- Task prompt -
Report the count of lines holding "beginJobs" in the records, with no other words.
******
/-! ### Requests (R461, R464, R395, R467) -/

/-- A request of this position and ID has been executed, or is under way. -/
def Dev.heldAnswer (d : Dev) (pos id : Nat) : Option DlkMsg := d.dlk.held.find? fun m => decide (m.pos = pos) && decide (m.id = id)
def Dev.underWay (d : Dev) (pos id : Nat) : Bool :=
  d.dlk.jobs.any (fun j => decide (j.pos = pos) && decide (j.id = id)) ||
    d.dlk.posted.any (fun q => decide (q.pos = pos) && decide (q.id = id) && !q.told) ||
    d.jnm.bufs.any fun b => decide (b.path = 4) && decide (b.eid = pos) && decide (b.tag = id)

/-- A request that is new. -/
def newRequest (pos id : Nat) (body : DlkRequest) (s : State) : State :=
  match body with
  | .jenam packet => packetBy 4 pos id packet s
  | .live => s.modDev fun d => respondDlk pos id vcManage (Config.encode 0x1734 [id, b2n (d.sys.stage == .service)])
      (if d.sys.role = 0 then seeDevice d.lastAdmitted pos d else d)
  | .media ch x =>
    afterChan ch (s.modDev fun d => beginJobs (d.modDlk fun y => { y with jobs := y.jobs ++ [{ pos := pos, id := id, ask := .media ch x }] }))
  | .cells t xs => s.modDev fun d => beginJobs (d.modDlk fun y => { y with jobs := y.jobs ++ [{ pos := pos, id := id, ask := .cells t xs }] })

/-- Media work is asked of a follower in service (R464, R468). -/
def Dev.takesRequest (d : Dev) (body : DlkRequest) : Bool :=
  match body with
  | .media _ _ | .cells _ _ => decide (d.sys.role ≠ 0) && d.sys.stage == .service
  | _ => true

/-- DALESK_REQUEST_RECEIVE: a request is executed once by its ID; one that is held already gets its response again. -/
def daleskRequest (pos id : Nat) (body : DlkRequest) (s : State) : Host.Outcome State Fault Refusal :=
  let d := s.dev
  if pos = d.sys.role || !d.takesRequest body then noEvent "Dalesk request" s
  else match d.heldAnswer pos id with
    | some m => .next (s.modDev fun d => (sendMessage m.pos m.id m.vc m.body d).add Fd.DLK_CNT_DUP_E2E 1)
    | none => if d.underWay pos id then .next s else .next (newRequest pos id body s)

def execDaleskRequestReceive (src : Fin 4) (id : Word) (body : DlkRequest) (s : State) : Host.Outcome State Fault Refusal :=
  daleskRequest src id.toNat body s

/-! ### Responses (R463, R467, R469) -/

/-- What this device asked of a position under an ID. -/
def Dev.moveOf (d : Dev) (pos id : Nat) : Option DlkMove := d.dlk.moves.find? fun m => decide (m.pos = pos) && decide (m.id = id)
/-- The request is unanswered. -/
def Dev.awaits (d : Dev) (pos id : Nat) : Bool := d.dlk.asked.any fun m => decide (m.pos = pos) && decide (m.id = id)

/-- Media work that a follower has acknowledged. -/
def moveDone (m : DlkMove) (d : Dev) : Dev :=
  match m.kind with
  | .cells => standsFar m.nsid m.zone m.first m.n d
  | .program => programmedFar m.nsid m.zone m.first m.n d
  | .read | .other => d

/-- The follower has told whether step 8 of its start-up has ended (R456); a position not admitted yet is looked at. -/
def takeLive (pos : Nat) (ready : Bool) (d : Dev) : Dev :=
  let d := seeDevice d.lastAdmitted pos d
  if ready && d.reaches pos then answerReady (d.modDlk fun x => { x with ready := listAdd x.ready pos }) else d

/-- The reply of a follower to a forwarded request stands in the buffer of the request (R395). -/
def takeReply (pos : Nat) (packet : List Byte) (s : State) : State :=
  match s.dev.jnm.bufs.find? fun b => b.phase == .forwarded && decide (jDev b.packet = pos) with
  | some b => settleJenam (putReply b packet s)
  | none => s

/-- DALESK_RESPONSE_RECEIVE: a response that nothing awaits changes nothing, as after a resend (R461). -/
def daleskResponse (pos : Nat) (body : DlkResponse) (s : State) : Host.Outcome State Fault Refusal :=
  match body with
  | .acked id =>
    (match s.dev.moveOf pos id.toNat with
      | some m => .next (s.modDev fun d => moveDone m (answered pos id.toNat d))
      | none => .next (s.modDev (answered pos id.toNat)))
  | .sector id k idx ch owned x =>
    (match s.dev.moveOf pos id.toNat with
      | some m =>
        if m.kind == .read && decide (m.slot = k.val) && decide (m.idx = idx.val) then
          .next (s.modDev fun d => toLane k idx (farLane pos ch) owned x (answered pos id.toNat d))
        else noEvent "Dalesk response" s
      | none => .next (s.modDev (answered pos id.toNat)))
  | .lost id k idx =>
    (match s.dev.moveOf pos id.toNat with
      | some m =>
        if m.kind == .read && decide (m.slot = k.val) && decide (m.idx = idx.val) then
          .next (s.modDev fun d => readLost k stUnrecovered (countUnrecovered k idx (answered pos id.toNat d)))
        else noEvent "Dalesk response" s
      | none => .next (s.modDev (answered pos id.toNat)))
  | .jenam id packet =>
    if s.dev.awaits pos id.toNat then .next (takeReply pos packet (s.modDev (answered pos id.toNat))) else .next s
  | .live ready => .next (s.modDev (takeLive pos ready))
  | .hold units =>
    if s.dev.startingUp && decide (pos ∈ s.dev.dlk.admitted) then
      .next (s.modDev fun d => d.modDlk fun x => { x with reported := x.reported ++ units.map fun u => (pos, u.toNat) })
    else noEvent "HOLD directory" s

def execDaleskResponseReceive (src : Fin 4) (body : DlkResponse) (s : State) : Host.Outcome State Fault Refusal :=
  if s.dev.sys.role = 0 && src.val ≠ 0 then daleskResponse src body s else noEvent "Dalesk response" s

/-! ### Followers lost and found (R456, R467, R468) -/

/-- A follower is unreachable: the event, an Error Information entry on each PF, and UNREACHABLE for a Jenam request that went to it. -/
def loseFollower (pos : Nat) (s : State) : State :=
  let s := s.modDev fun d =>
    let d := (d.modDlk fun x => { x with unreach := x.unreach ++ [(pos, d.now)], ready := x.ready.filter fun p => p ≠ pos }).wr Fd.DLK_EVT_UNREACH 1
    d.pfs.foldl (fun (d : Dev) f => addErr f 0xFFFF 0xFFFF (7 * 256 + 0xC8) 0 0 d) d
  match s.dev.jnm.bufs.find? fun b => b.phase == .forwarded && decide (jDev b.packet = pos) with
  | some b =>
    let s := s.modDev fun d => d.modDlk fun x => { x with
      asked := x.asked.filter fun m => !(decide (m.pos = pos) && decide (m.vc = vcManage)) }
    settleJenam (putReply b (jReply b.packet jsUnreachable [] false) s)
  | none => s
******
- Solution to the exercise -
2